Dornhelm: There were a lot of contradictory things happening. There was a renewal in the arts, yet nationalism grew and people were embracing the First World War, which was a terrible thing. Many of the progressive artists thought the war was a good thing.
So, between having a huge renewal in the arts and the step backward of nationalism and warmongering, it’s a very interesting time. Frank Tallis found that and he uses that very special moment in history to [set his stories].
[Tallis’s books] are very cinematically written, and the setting of Vienna was an advantage for me because I know the city, I know the characters and I know the period. Living there, it’s a time in history that we are very focused on. I didn’t need to do my homework – and from my age, it’s not so far back!
Viewers will find it easy to draw parallels between issues tackled in the show and those faced by contemporary society.
Dornhelm: We again have nationalism that is again thriving and we have similar tendencies of anti-Semitism, all kinds of things that unfortunately are not changeable. That’s the human condition, I guess.
Entertainment, however, is the main aim of the series.
Swimer: It should be entertaining. These clever, twisty-turny stories should be providing satisfaction on a whodunit level.

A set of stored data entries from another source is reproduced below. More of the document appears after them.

-- ==== Sys2Proof/Word.lean ====
section
/-! DEFINITION. The word types of the Fenlow 7140 and the two fixed-size tables (four cells, fifteen flip groups). -/

namespace Sys2Proof

/-- A word is 32 bits (Conventions, 00_scope.md). -/
abbrev Word := BitVec 32

abbrev Byte := BitVec 8

/-- A 16-bit version: compared for equality and for nothing else (R1). -/
abbrev Version := BitVec 16

/-- A beacon number: all beacon arithmetic is modulo 2^32 (R1, R106). -/
abbrev BeaconNo := BitVec 32

/-- A label ID is a 28-bit radio address; 0 is invalid. -/
abbrev LabelId := BitVec 28

/-- Cells are numbered 0 to 3. -/
abbrev CellId := Fin 4

/-- Flip group g (1 to 15) is numbered g - 1 here; group 0 has no record (R127). -/
abbrev GroupId := Fin 15

abbrev PerCell (α : Type) := Vector α 4

abbrev PerGroup (α : Type) := Vector α 15

/-- A frame on the air or on a radio link, first byte first. -/
abbrev Frame := List Byte

/-- The four cells in the order in which the rules go through them ("cell 0 first"). -/
def allCells : List CellId := [0, 1, 2, 3]

/-- The fifteen flip groups in ascending order. -/
def allGroups : List GroupId := [0, 1, 2, 3, 4, 5, 6, 7, 8, 9, 10, 11, 12, 13, 14]

end Sys2Proof
end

But at the same time, the warmth of the [Liebermann] family and the romantic relationships are an integral part of the whole.
And as Robert says, the historical backdrop and contemporary resonance of the stories we’re telling should punch through.
Dornhelm has an unconventional approach to the show’s music, becoming involved in musical discussions before filming has even begun.
Dornhelm: Roman Kariolou is the composer, a young guy who started working with me a few years ago. He is very sweet and tolerant – I sit with him at his piano before we start filming and we work out the musical themes and tones.
It’s difficult for me to do a movie without already having kind of a musical understanding of it. I just enjoy the fact that I go into the editing room and I already have a certain musical mood in my head.
It’s not the way some people do it – usually, you finish [filming] and then you add the music. I allow the music to influence the mood of the movie.